▶ _Directions_
Of all the lines below, output only those starting at the one with "def ISC_HRX3.DATA (n" and ending at the one with "ISC_PEER_LQ1, Table 11.10 (R273). -/", both ends included, exactly as written.

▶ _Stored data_
* * * * *
/-- ISC_CTRL, Table 11.8 (R273). -/
def ISC_CTRL.TEL_EN (n : Nat) : Field := ⟨0x1700000 + 0x1000000 * n, 7, 1, 1⟩
def ISC_CTRL.RX_ANY (n : Nat) : Field := ⟨0x1700000 + 0x1000000 * n, 6, 1, 0⟩
def ISC_CTRL.REP (n : Nat) : Field := ⟨0x1700000 + 0x1000000 * n, 1, 2, 2⟩
def ISC_CTRL.TX_EN (n : Nat) : Field := ⟨0x1700000 + 0x1000000 * n, 0, 1, 1⟩
/-- ISC_CFG, Table 11.8 (R273). -/
def ISC_CFG.RX_CODE (n : Nat) : Field := ⟨0x1700004 + 0x1000000 * n, 8, 5, 0⟩
def ISC_CFG.TX_CODE (n : Nat) : Field := ⟨0x1700004 + 0x1000000 * n, 0, 5, 0⟩
/-- ISC_STATION, Table 11.8 (R273). -/
def ISC_STATION.ID (n : Nat) : Field := ⟨0x1700008 + 0x1000000 * n, 0, 32, 0⟩
/-- ISC_PEER, Table 11.8 (R273). -/
def ISC_PEER.ID (n : Nat) : Field := ⟨0x170000C + 0x1000000 * n, 0, 32, 0⟩
/-- ISC_STAT, Table 11.9 (R273). -/
def ISC_STAT.CODE_FOUND (n : Nat) : Field := ⟨0x1700010 + 0x1000000 * n, 27, 5, 0⟩
def ISC_STAT.RX_REP (n : Nat) : Field := ⟨0x1700010 + 0x1000000 * n, 22, 2, 0⟩
def ISC_STAT.COH (n : Nat) : Field := ⟨0x1700010 + 0x1000000 * n, 15, 1, 0⟩
def ISC_STAT.ID_CLASH (n : Nat) : Field := ⟨0x1700010 + 0x1000000 * n, 14, 1, 0⟩
def ISC_STAT.LOOPBACK (n : Nat) : Field := ⟨0x1700010 + 0x1000000 * n, 13, 1, 0⟩
def ISC_STAT.LOOP_EV (n : Nat) : Field := ⟨0x1700010 + 0x1000000 * n, 11, 1, 0⟩
def ISC_STAT.HRX_EV (n : Nat) : Field := ⟨0x1700010 + 0x1000000 * n, 10, 1, 0⟩
def ISC_STAT.ABS_EV (n : Nat) : Field := ⟨0x1700010 + 0x1000000 * n, 9, 1, 0⟩
def ISC_STAT.PRES_EV (n : Nat) : Field := ⟨0x1700010 + 0x1000000 * n, 8, 1, 0⟩
def ISC_STAT.MISSED (n : Nat) : Field := ⟨0x1700010 + 0x1000000 * n, 6, 2, 0⟩
def ISC_STAT.PEER (n : Nat) : Field := ⟨0x1700010 + 0x1000000 * n, 4, 2, 0⟩
def ISC_STAT.CHIP (n : Nat) : Field := ⟨0x1700010 + 0x1000000 * n, 0, 3, 0⟩
/-- ISC_FOFS, Table 11.9 (R273). -/
def ISC_FOFS.QUAL (n : Nat) : Field := ⟨0x1700014 + 0x1000000 * n, 24, 8, 0⟩
def ISC_FOFS.FOFS (n : Nat) : Field := ⟨0x1700014 + 0x1000000 * n, 0, 24, 0x800000⟩
/-- ISC_CNT_RX, Table 11.9 (R273). -/
def ISC_CNT_RX.CRC (n : Nat) : Field := ⟨0x1700018 + 0x1000000 * n, 16, 16, 0⟩
def ISC_CNT_RX.GOOD (n : Nat) : Field := ⟨0x1700018 + 0x1000000 * n, 0, 16, 0⟩
/-- ISC_CNT_EV, Table 11.9 (R273). -/
def ISC_CNT_EV.ABSENT (n : Nat) : Field := ⟨0x170001C + 0x1000000 * n, 24, 8, 0⟩
def ISC_CNT_EV.LOCKLOSS (n : Nat) : Field := ⟨0x170001C + 0x1000000 * n, 16, 8, 0⟩
def ISC_CNT_EV.LOST (n : Nat) : Field := ⟨0x170001C + 0x1000000 * n, 0, 16, 0⟩
/-- ISC_CNT_TX, Table 11.9 (R273). -/
def ISC_CNT_TX.SENT (n : Nat) : Field := ⟨0x1700020 + 0x1000000 * n, 0, 32, 0⟩
/-- ISC_HCMD, Table 11.10 (R273). -/
def ISC_HCMD.SEND (n : Nat) : Field := ⟨0x1700030 + 0x1000000 * n, 31, 1, 0⟩
/-- ISC_HSTAT, Table 11.10 (R273). -/
def ISC_HSTAT.HRX_OVR (n : Nat) : Field := ⟨0x1700034 + 0x1000000 * n, 2, 1, 0⟩
def ISC_HSTAT.HRX_FULL (n : Nat) : Field := ⟨0x1700034 + 0x1000000 * n, 1, 1, 0⟩
def ISC_HSTAT.HTX_BUSY (n : Nat) : Field := ⟨0x1700034 + 0x1000000 * n, 0, 1, 0⟩
/-- ISC_HTXw, Table 11.10 (R273). -/
def ISC_HTX.DATA (n w : Nat) : Field := ⟨0x1700040 + 0x1000000 * n + 4 * w, 0, 32, 0⟩
/-- ISC_HTX3, Table 11.10 (R273). -/
def ISC_HTX3.DATA (n : Nat) : Field := ⟨0x170004C + 0x1000000 * n, 16, 16, 0⟩
/-- ISC_HRXw, Table 11.10 (R273). -/
def ISC_HRX.DATA (n w : Nat) : Field := ⟨0x1700050 + 0x1000000 * n + 4 * w, 0, 32, 0⟩
/-- ISC_HRX3, Table 11.10 (R273). -/
def ISC_HRX3.DATA (n : Nat) : Field := ⟨0x170005C + 0x1000000 * n, 16, 16, 0⟩
/-- ISC_PEER_LQ0, Table 11.10 (R273). -/
def ISC_PEER_LQ0.BER_LOG (n : Nat) : Field := ⟨0x1700060 + 0x1000000 * n, 16, 16, 0x8000⟩
def ISC_PEER_LQ0.SNR (n : Nat) : Field := ⟨0x1700060 + 0x1000000 * n, 0, 16, 0xFFFF⟩
/-- ISC_PEER_LQ1, Table 11.10 (R273). -/
def ISC_PEER_LQ1.RXPWR (n : Nat) : Field := ⟨0x1700064 + 0x1000000 * n, 16, 16, 0x8000⟩
def ISC_PEER_LQ1.MARGIN (n : Nat) : Field := ⟨0x1700064 + 0x1000000 * n, 0, 16, 0x8000⟩
/-- ISC_PEER_LQ2, Table 11.10 (R273). -/
def ISC_PEER_LQ2.UNC (n : Nat) : Field := ⟨0x1700068 + 0x1000000 * n, 0, 32, 0⟩
/-- ISC_PEER_LQ3, Table 11.10 (R273). -/
def ISC_PEER_LQ3.LQSEQ (n : Nat) : Field := ⟨0x170006C + 0x1000000 * n, 16, 16, 0⟩
def ISC_PEER_LQ3.AGE (n : Nat) : Field := ⟨0x170006C + 0x1000000 * n, 0, 16, 0xFFFF⟩

/-- Host-access rows of the ISC block. -/
def regsIsc : List Reg := [
  ⟨0x1700000, [(4, 0x1000000)], 1, .plain, [⟨(ISC_CTRL.TEL_EN 0), .rw, .live, 2, .any⟩,
    ⟨(ISC_CTRL.RX_ANY 0), .rw, .live, 2, .any⟩,
    ⟨(ISC_CTRL.REP 0), .rw, .live, 2, .any⟩,
    ⟨(ISC_CTRL.TX_EN 0), .rw, .live, 3, .any⟩]⟩,
  ⟨0x1700004, [(4, 0x1000000)], 1, .plain, [⟨(ISC_CFG.RX_CODE 0), .rw, .static, 2, .any⟩,
    ⟨(ISC_CFG.TX_CODE 0), .rw, .static, 2, .any⟩]⟩,
  ⟨0x1700008, [(4, 0x1000000)], 1, .plain, [⟨(ISC_STATION.ID 0), .rw, .static, 2, .any⟩]⟩,
  ⟨0x170000C, [(4, 0x1000000)], 1, .plain, [⟨(ISC_PEER.ID 0), .ro, .live, 2, .any⟩]⟩,
  ⟨0x1700010, [(4, 0x1000000)], 1, .plain, [⟨(ISC_STAT.CODE_FOUND 0), .ro, .live, 2, .any⟩,
    ⟨(ISC_STAT.RX_REP 0), .ro, .live, 2, .any⟩,
    ⟨(ISC_STAT.COH 0), .ro, .live, 2, .any⟩,
    ⟨(ISC_STAT.ID_CLASH 0), .ro, .live, 2, .any⟩,
    ⟨(ISC_STAT.LOOPBACK 0), .ro, .live, 2, .any⟩,
    ⟨(ISC_STAT.LOOP_EV 0), .w1c, .live, 2, .any⟩,
    ⟨(ISC_STAT.HRX_EV 0), .w1c, .live, 2, .any⟩,
    ⟨(ISC_STAT.ABS_EV 0), .w1c, .live, 2, .any⟩,
    ⟨(ISC_STAT.PRES_EV 0), .w1c, .live, 2, .any⟩,
    ⟨(ISC_STAT.MISSED 0), .ro, .live, 2, .any⟩,
    ⟨(ISC_STAT.PEER 0), .ro, .live, 2, .any⟩,
    ⟨(ISC_STAT.CHIP 0), .ro, .live, 2, .any⟩]⟩,
  ⟨0x1700014, [(4, 0x1000000)], 1, .plain, [⟨(ISC_FOFS.QUAL 0), .ro, .live, 2, .any⟩,
    ⟨(ISC_FOFS.FOFS 0), .ro, .live, 2, .any⟩]⟩,
  ⟨0x1700018, [(4, 0x1000000)], 1, .plain, [⟨(ISC_CNT_RX.CRC 0), .rc, .live, 2, .any⟩,
    ⟨(ISC_CNT_RX.GOOD 0), .rc, .live, 2, .any⟩]⟩,
  ⟨0x170001C, [(4, 0x1000000)], 1, .plain, [⟨(ISC_CNT_EV.ABSENT 0), .rc, .live, 2, .any⟩,
    ⟨(ISC_CNT_EV.LOCKLOSS 0), .rc, .live, 2, .any⟩,
    ⟨(ISC_CNT_EV.LOST 0), .rc, .live, 2, .any⟩]⟩,
  ⟨0x1700020, [(4, 0x1000000)], 1, .plain, [⟨(ISC_CNT_TX.SENT 0), .rc, .live, 2, .any⟩]⟩,
  ⟨0x1700030, [(4, 0x1000000)], 1, .plain, [⟨(ISC_HCMD.SEND 0), .wo, .live, 2, .any⟩]⟩,
  ⟨0x1700034, [(4, 0x1000000)], 1, .plain, [⟨(ISC_HSTAT.HRX_OVR 0), .w1c, .live, 2, .any⟩,
    ⟨(ISC_HSTAT.HRX_FULL 0), .ro, .live, 2, .any⟩,
    ⟨(ISC_HSTAT.HTX_BUSY 0), .ro, .live, 2, .any⟩]⟩,
  ⟨0x1700040, [(4, 0x1000000), (3, 4)], 1, .plain, [⟨(ISC_HTX.DATA 0 0), .rw, .live, 2, .any⟩]⟩,
  ⟨0x170004C, [(4, 0x1000000)], 1, .plain, [⟨(ISC_HTX3.DATA 0), .rw, .live, 2, .any⟩]⟩,
  ⟨0x1700050, [(4, 0x1000000), (3, 4)], 1, .plain, [⟨(ISC_HRX.DATA 0 0), .ro, .live, 2, .any⟩]⟩,
  ⟨0x170005C, [(4, 0x1000000)], 1, .plain, [⟨(ISC_HRX3.DATA 0), .ro, .live, 2, .any⟩]⟩,
  ⟨0x1700060, [(4, 0x1000000)], 1, .plain, [⟨(ISC_PEER_LQ0.BER_LOG 0), .ro, .live, 2, .any⟩,
    ⟨(ISC_PEER_LQ0.SNR 0), .ro, .live, 2, .any⟩]⟩,
  ⟨0x1700064, [(4, 0x1000000)], 1, .plain, [⟨(ISC_PEER_LQ1.RXPWR 0), .ro, .live, 2, .any⟩,
    ⟨(ISC_PEER_LQ1.MARGIN 0), .ro, .live, 2, .any⟩]⟩,
  ⟨0x1700068, [(4, 0x1000000)], 1, .plain, [⟨(ISC_PEER_LQ2.UNC 0), .ro, .live, 2, .any⟩]⟩,
  ⟨0x170006C, [(4, 0x1000000)], 1, .plain, [⟨(ISC_PEER_LQ3.LQSEQ 0), .ro, .live, 2, .any⟩,
    ⟨(ISC_PEER_LQ3.AGE 0), .ro, .live, 2, .any⟩]⟩]

/-- MON_CTRL, Table 13.7 (R322). -/
def MON_CTRL.DCK (b : Nat) : Field := ⟨monBase b, 8, 5, 8⟩
def MON_CTRL.CS (b : Nat) : Field := ⟨monBase b, 4, 2, 1⟩
def MON_CTRL.PRESET (b : Nat) : Field := ⟨monBase b, 0, 2, 1⟩
/-- MON_STAT, Table 13.7 (R322). -/
def MON_STAT.SEQ (b : Nat) : Field := ⟨4 + monBase b, 16, 16, 0⟩
def MON_STAT.OSC (b : Nat) : Field := ⟨4 + monBase b, 8, 1, 0⟩
def MON_STAT.CLK_LOSS (b : Nat) : Field := ⟨4 + monBase b, 7, 1, 0⟩
def MON_STAT.CLK_EV (b : Nat) : Field := ⟨4 + monBase b, 6, 1, 0⟩
def MON_STAT.XFADE (b : Nat) : Field := ⟨4 + monBase b, 5, 1, 0⟩
def MON_STAT.URG_PEND (b : Nat) : Field := ⟨4 + monBase b, 4, 1, 0⟩
def MON_STAT.OVR (b : Nat) : Field := ⟨4 + monBase b, 3, 1, 0⟩
def MON_STAT.FULL (b : Nat) : Field := ⟨4 + monBase b, 2, 1, 0⟩
def MON_STAT.PRESET_ACT (b : Nat) : Field := ⟨4 + monBase b, 0, 2, 1⟩
/-- MON_RES, Table 13.7 (R322). -/
def MON_RES.URGENT (b : Nat) : Field := ⟨8 + monBase b, 31, 1, 0⟩
def MON_RES.UNSETTLED (b : Nat) : Field := ⟨8 + monBase b, 30, 1, 0⟩
def MON_RES.CLIP (b : Nat) : Field := ⟨8 + monBase b, 29, 1, 0⟩
def MON_RES.INPUT (b : Nat) : Field := ⟨8 + monBase b, 24, 5, 0⟩
def MON_RES.VALUE (b : Nat) : Field := ⟨8 + monBase b, 0, 24, 0⟩
/-- MON_URG, Table 13.7 (R322). -/
def MON_URG.GO (b : Nat) : Field := ⟨0xC + monBase b, 31, 1, 0⟩
def MON_URG.INPUT (b : Nat) : Field := ⟨0xC + monBase b, 0, 5, 0⟩
/-- MON_DLV, Table 13.7 (R322). -/
def MON_DLV.MASK (b : Nat) : Field := ⟨0x10 + monBase b, 0, 32, 0⟩
/-- MON_CNT, Table 13.7 (R322). -/
def MON_CNT.OVR (b : Nat) : Field := ⟨0x14 + monBase b, 0, 16, 0⟩
/-- MON_GAINw, Table 13.8 (R322). -/
def MON_GAIN.G (b w : Nat) : Field := ⟨0x18 + monBase b + 4 * w, 0, 32, 0⟩
/-- MON_SRC, Table 13.8 (R322). -/
def MON_SRC.SRC (b : Nat) : Field := ⟨0x20 + monBase b, 0, 24, 0⟩
/-- MON_DCB_EN, Table 13.8 (R322). -/
def MON_DCB_EN.EN (b : Nat) : Field := ⟨0x24 + monBase b, 0, 32, 0⟩
/-- MON_DCB_FRZ, Table 13.8 (R322). -/
def MON_DCB_FRZ.FRZ (b : Nat) : Field := ⟨0x28 + monBase b, 0, 32, 0⟩
/-- MON_COEF_SEL, Table 13.8 (R322). -/
def MON_COEF_SEL.SET (b : Nat) : Field := ⟨0x30 + monBase b, 4, 1, 0⟩
def MON_COEF_SEL.TAP (b : Nat) : Field := ⟨0x30 + monBase b, 0, 3, 0⟩
/-- MON_COEF_DATA, Table 13.8 (R322). -/
def MON_COEF_DATA.COEF (b i : Nat) : Field := ⟨0x10400000 + 0x1000 * b + 4 * i, 0, 18, 0⟩
/-- MON_LIM_LOk, Table 13.9 (R322). -/
def MON_LIM_LO.EN (b k : Nat) : Field := ⟨0x40 + monBase b + 8 * k, 31, 1, 0⟩
def MON_LIM_LO.INPUT (b k : Nat) : Field := ⟨0x40 + monBase b + 8 * k, 24, 5, 0⟩
def MON_LIM_LO.LO (b k : Nat) : Field := ⟨0x40 + monBase b + 8 * k, 0, 24, 0x800000⟩
/-- MON_LIM_HIk, Table 13.9 (R322). -/
def MON_LIM_HI.HI (b k : Nat) : Field := ⟨0x44 + monBase b + 8 * k, 0, 24, 0x7FFFFF⟩
/-- MON_LIM_STAT, Table 13.9 (R322). -/
def MON_LIM_STAT.ACT (b : Nat) : Field := ⟨0x80 + monBase b, 8, 8, 0⟩
def MON_LIM_STAT.EV (b : Nat) : Field := ⟨0x80 + monBase b, 0, 8, 0⟩
/-- MON_BIAS_CTRL, Table 13.10 (R322). -/
def MON_BIAS_CTRL.DITH (b : Nat) : Field := ⟨0x100 + monBase b, 24, 8, 0x32⟩
def MON_BIAS_CTRL.GAIN (b : Nat) : Field := ⟨0x100 + monBase b, 16, 4, 4⟩
def MON_BIAS_CTRL.LOCK_THR (b : Nat) : Field := ⟨0x100 + monBase b, 1, 15, 0x40⟩
def MON_BIAS_CTRL.EN (b : Nat) : Field := ⟨0x100 + monBase b, 0, 1, 1⟩
/-- MON_BIAS_STAT, Table 13.10 (R322). -/
def MON_BIAS_STAT.SKIP (b : Nat) : Field := ⟨0x104 + monBase b, 16, 16, 0⟩
def MON_BIAS_STAT.LOSS_CAUSE (b : Nat) : Field := ⟨0x104 + monBase b, 12, 4, 0⟩
def MON_BIAS_STAT.LOSS_LOOP (b : Nat) : Field := ⟨0x104 + monBase b, 9, 3, 0⟩
def MON_BIAS_STAT.LOSS_EV (b : Nat) : Field := ⟨0x104 + monBase b, 8, 1, 0⟩
def MON_BIAS_STAT.STATE (b : Nat) : Field := ⟨0x104 + monBase b, 6, 2, 0⟩
def MON_BIAS_STAT.LOCK (b : Nat) : Field := ⟨0x104 + monBase b, 0, 6, 0⟩
/-- MON_BIAS_Bb, Table 13.10 (R322). -/
def MON_BIAS_B.V (b i : Nat) : Field := ⟨0x110 + monBase b + 4 * i, 16, 16, 0⟩
def MON_BIAS_B.ERR (b i : Nat) : Field := ⟨0x110 + monBase b + 4 * i, 0, 16, 0⟩
/-- MON_BIAS_Rl, Table 13.10 (R322). -/
def MON_BIAS_R.VPI (b l : Nat) : Field := ⟨0x130 + monBase b + 4 * l, 16, 16, 0⟩
def MON_BIAS_R.RATIO (b l : Nat) : Field := ⟨0x130 + monBase b + 4 * l, 0, 16, 0⟩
* * * * *
▶ _Answer for the task_
def ISC_HRX3.DATA (n : Nat) : Field := ⟨0x170005C + 0x1000000 * n, 16, 16, 0⟩
/-- ISC_PEER_LQ0, Table 11.10 (R273). -/
def ISC_PEER_LQ0.BER_LOG (n : Nat) : Field := ⟨0x1700060 + 0x1000000 * n, 16, 16, 0x8000⟩
def ISC_PEER_LQ0.SNR (n : Nat) : Field := ⟨0x1700060 + 0x1000000 * n, 0, 16, 0xFFFF⟩
/-- ISC_PEER_LQ1, Table 11.10 (R273). -/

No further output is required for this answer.